As I mentioned in my personal example, I have not filled out a single form...and I did place a couple of phone calls on vehicles. One was promptly returned by a sales person...I gave him my cell # for follow up. The other one never returned my call...neither dealer used a WhosCalling/Tracking # to log me.
I will step out on a limb here and say that I believe paid 3rd party lead sites are on their way out and here is why. I see more and more of them gathering leads away from their sites, which to me is a sign of struggleing times.

We help dealers list their inventory on a multitude of FREE websites and everyday there seems to be more vehicles listed on some of these sites by the big name lead generators. If a dealer can list his inventory on there for FREE or pay a company a few hundred dollars to do it for them automatically why would they want to pay top dollar for someone to pass on a lead as theirs when it really came from a No Cost website?
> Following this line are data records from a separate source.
/-- A copy for a blocked output handled: a DSET copy is unrolled, or not delivered to a site without a logical array, and any other
packet is discarded (R152, R160, R161). -/
def State.shed (s : State) (k : Nat) (o inPort : RPort) (key : Nat) (p : Packet) : State :=
  let s := s.updRouter k (fun r => r.dropCopy o inPort key)
  if p.dset then (if o = .loc then s else s.unroll k inPort o p) else s.discardBlocked k inPort p

/-- A packet of some class is ready for output o. -/
def State.anyReady (s : State) (k : Nat) (o : RPort) : Bool :=
  (s.site k).forwards && (List.range 4).any (fun c => !((s.site k).rt.candidates o (s.sinkTakes k o) c).isEmpty)

/-- The site whose column shares the link of a horizontal seam with site k's (R144). -/
def seamPartner (k : Nat) (o : RPort) : Option Nat :=
  match seamOf k o with
  | some m => if m < 2 then none else if siteX k % 25 = 24 then some (k - 1) else if siteX k % 25 = 23 then some (k + 1) else none
  | none => none

/-- The router that records which column of a shared seam link sent last. -/
def seamHome (k j : Nat) : Nat := if isSpare k then j else k

/-- A shared seam link is the other column's turn: it has traffic, and the last packet left from this one (R144). -/
def State.seamYields (s : State) (k : Nat) (o : RPort) : Bool :=
  match seamPartner k o with
  | some j => s.anyReady j o && (s.site (seamHome k j)).rt.spareLast == isSpare k
  | none => false

/-- A packet of site k has gone over its seam link. -/
def State.seamSent (s : State) (k : Nat) (o : RPort) : State :=
  match seamPartner k o with
  | some j => s.updRouter (seamHome k j) (fun r => { r with spareLast := isSpare k })
  | none => s

/-- One run of the procedure of R162 for a free output. A packet whose output has become blocked goes first, as R152 gives. With no
packet ready for it, the class at the round pointer is passed. -/
def State.grant (s : State) (k : Nat) (o : RPort) : State :=
  if (s.site k).forwards then
    match s.shedding k o with
    | some (port, key, p) => s.shed k o port key p
    | none =>
      if s.seamYields k o then s
      else if s.anyReady k o then
        let g := Router.arbitrate o (s.sinkTakes k o) 64 (s.site k).rt
        let s := s.updRouter k (fun _ => g.1)
        match g.2 with
        | some (port, key) => (s.seamSent k o).sendOut k o port key
        | none => s
      else s.updRouter k (fun r => r.setOut o (r.out o).pass)
  else s

/-- OUTPUT_GRANT (R162). -/
def execOutputGrant (site : SiteId) (out : RPort) (s : State) : Result := .next (s.grant site.key out)

/-- ROUTER_AGE_GRANT (R162): the head packet of an input buffer has been ready for AGE cycles, and the output grants it
first within its class. -/
def execRouterAgeGrant (site : SiteId) (out inPort : RPort) (cls : TClass) (lane : Fin 2) (s : State) : Result :=
  let k := site.key
  let key := bufKey inPort cls.idx lane.val
  .next (if ((s.site k).rt.ready out (s.sinkTakes k out) key).isSome then
      (s.updRouter k (fun r => r.setQueue key (updAt (r.queue key) 0 (fun b =>
        { b with aged := if b.aged = 0 then r.nextAge else b.aged })))).grant k out
    else s)

/-- CREDIT_RETURN (R149): the credits that the neighbour of a port owes for one buffer come back. -/
def execCreditReturn (site : SiteId) (port : RPort) (cls : TClass) (lane : Fin 2) (s : State) : Result :=
  let k := site.key
  .next (match neighbour k port with
    | none => s
    | some j =>
      let ok := bufKey (portOpp port) cls.idx lane.val
      let n := Tbl.get (fun _ => 0) (s.site j).rt.owed ok
      let s := s.updRouter j (fun r => { r with owed := Tbl.set r.owed ok 0 })
      let ck := bufKey port cls.idx lane.val
      s.updRouter k (fun r => { r with used := Tbl.set r.used ck (Tbl.get (fun _ => 0) r.used ck - n) }))

/-- SEAM_LINK_RETRY (R144): a flit that failed its check is sent again from the replay buffer. The packet arrives as it
was sent, never poisoned, so nothing that State holds changes. -/
def execSeamLinkRetry (_site : SiteId) (_port : RPort) (s : State) : Result := .next s

/-! ## Liveness flits (R52, R413) -/

/-- LIVENESS_SEND (R52): a forwarding router sends a LIVENESS flit to each mesh neighbour; a blocked neighbour gets none. -/
def execLivenessSend (site : SiteId) (s : State) : Result :=
  let k := site.key
  .next (if (s.site k).forwards then
      s.updNeighbours k (fun p a => if a.forwards then { a with rt := { a.rt with liveIn := putBit a.rt.liveIn (portIdx p) true } } else a)
    else s)

end Sys2Proof.Machine
end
Craigslist is a great case study. We have dealers selling 20+ units a month (new and used) on this site and in some areas tell me that they do better on the FREE sites then the big two combined. WOW!
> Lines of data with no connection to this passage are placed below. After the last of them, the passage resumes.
/-- A REDUCE packet taken in by its job. -/
def State.meshReduce (s : State) (q : Nat) (p : Packet) : State :=
  let j := p.tag.toNat
  let x := s.job q j
  let len := p.bytesM1.toNat + 1
  let off := p.addr.toNat
  if !(s.pc q).red.enable || x.st != .running || reduceFmt p != x.rfmt || decide (x.slotBytes < off + len) then s.discardMesh q false
  else
    let l0 := off / 64
    let lines := (List.range ((off + len - 1) / 64 - l0 + 1)).map (fun i => l0 + i)
    if lines.any (fun l => decide (x.expect < x.lineCount l + reduceCount p)) then s.discardMesh q true
    else
      let es := reduceElems x.rfmt p.payload
      let first := x.squash && reduceCount p == 1
      let gone := if first then es.countP (fun e => elemNonFinite x.rfmt e) else 0
      let es := if first then es.map (fun e => if elemNonFinite x.rfmt e then 0 else e) else es
      let sq := reduceSquashed p + gone
      let c := l0 / 8
      let s := s.updJob q j (fun x => { x with
        squashed := satAdd x.squashed sq
        chunks := updAt x.chunks c (fun h => { h with trailer := { h.trailer with squashed := min 0xffffffff (h.trailer.squashed + sq), abort := h.trailer.abort || p.poison } }) })
      let s := if p.poison then s.reportShortfall q j else s
      let s := match (if p.nf then es.findIdx? (fun e => elemNonFinite x.rfmt e) else none) with
        | some i => s.recordNf q j c (some (x.member, x.elemIndex off + i))
        | none => s
      let bs := elemBytes x.rfmt es
      let s := lines.foldl (fun s l => s.addLine q j l (reduceCount p) ((bs.drop (64 * (l - l0))).take 64)) s
      s.redAdvance q j

/-- PC_REDUCE_ARRIVE (R230, R238): a REDUCE packet from the mesh reaches its port complex. Another request to the reduce
aperture is answered with POISON. -/
def execPcReduceArrive (pc : Fin 8) (p : Packet) (s : State) : Result :=
  let q := pc.val
  let aperture := 0x000200000000 + q * 2 ^ 29 + 0x08000000
  .next (if (s.pc q).arrived.contains p then
      let t := s.updPc q (fun c => { c with arrived := c.arrived.erase p })
      if p.ptype = ptReduce then t.meshReduce q p
      else if aperture ≤ p.addr.toNat ∧ p.addr.toNat < aperture + 0x08000000 then
        if p.ptype = ptReadReq then
          t.sendService (.pc pc) (p.answer ptReadRsp stPoison (List.replicate (p.bytesM1.toNat + 1) 0) true)
        else if p.ptype = ptAtomicReq then t.sendService (.pc pc) (p.answer ptAtomicRsp stPoison [] true)
        else s
      else s
    else s)

/-! ## Packets of the tree (R232, R240, R243, R246, R247) -/

/-- What becomes of a received reduction packet (R240, R243). -/
inductive RedFate where
  | accept | wait | discard
  deriving DecidableEq, Repr

/-- (ROUND, PASS) that follows the pass in progress. -/
def Job.nextPass (x : Job) : Nat × Nat :=
  if x.pass.toNat + 1 < x.passes then (x.round.toNat, x.pass.toNat + 1) else ((x.round + 1).toNat, 0)

/-- The fate of a packet whose sender must be `from_`: for a job that is not RUNNING, discarded (R234, R243); of a RUNNING job's next
pass, kept until that pass opens (R240). -/
def State.redFate (s : State) (q : Nat) (m : RedMsg) (x : Job) (from_ : Option Nat) : RedFate :=
  if !(s.pc q).red.enable || m.gen != x.gen || m.rfmt != x.rfmt || from_ != some m.srcMember then .discard
  else if x.st = .running then
    if m.round = x.round.toNat ∧ m.pass = x.pass.toNat then .accept
    else if (m.round, m.pass) = x.nextPass then .wait else .discard
  else .discard

/-- The member that an UP or SHADOW_UP packet of a level must come from. -/
def Job.kidAt (x : Job) (level : Nat) : Option Nat := (x.kids.find? (fun k => k.1 == level)).map (fun k => k.2)

/-- A packet of a reduction kind taken, kept waiting, or discarded. -/
def State.withRed (s : State) (q : Nat) (p : FabPkt) (kind : Nat) (jobAt : Nat) (from_ : Job → RedMsg → Option Nat)
    (f : State → Job → RedMsg → State) : State :=
  match s.takeFab q p with
  | none => s
  | some t =>
    let drop (t : State) : State := t.updRed q (fun r => { r with discFabric := satAdd r.discFabric 1 })
    if p.ty ≠ ftRed then s
    else match parseRed p.body with
      | none => drop t
      | some m =>
        if m.kind ≠ kind then s
        else
          let x := s.job jobAt m.job
          match s.redFate q m x (from_ x m) with
          | .accept => f t x m
          | .wait => s
          | .discard => drop t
Customers don't feel as threatened or force feed on the free sites as they do on paid sites either.

I will say this. I would maximize the Free sites and SEO/SEM before spending big dollars on paid leads. However, once this was maximized and the ability to handle more leads is there then I would add paid leads as they still offer a solid ROI.

I couldn't agree more with your point...get the inventory into as many places as possible...but don't underestimate the value of "territory" leads...that is...a customer identifying what they are looking for...I don't want to spend hours and hours scouring through inventory looking for a car...find it for me!

Any opportunity to reduce customer fear is a good thing...we changed our approach as well from "leads" was our lead generation site...but we, like consumers and dealers, didn't like the blind lead so we've gone to a different approach...we advertise the dealers specials...because consumers like shopping for "deals." Both gets to show what they need to sell/is on sale and consumers have a simple way to view aggregated inventory specials. And they pick up the phone and call. Now we aggregate all this info for dealers and push it to as m any other places as we can...e.g. AOL Autos, one of the largest portals in the world.

So, I'd recommend that a dealer do what Terry recommends...get your inventory/deals out to as many places as possible and then fill in with paid stuff/listings/leads where it makes sense.
That may be true...however, most 3rd party lead sites do one important thing that the free sites don't...they advertise in traditional media to drive traffic to their sites, free hosts do not. What good does listing on a free site do if nobody knows about it.
Lead lists can be costly...and a bit more difficult to work efficiently.

SEM is a good alternative - only if set-up & managed properly. (Great way to get on the 1st page quickly)

However, PPC ads only get 30% of the clicks; Organic listings are the best performing. An SEO strategy will drive more qualified traffic, improve conversions & increase ROI.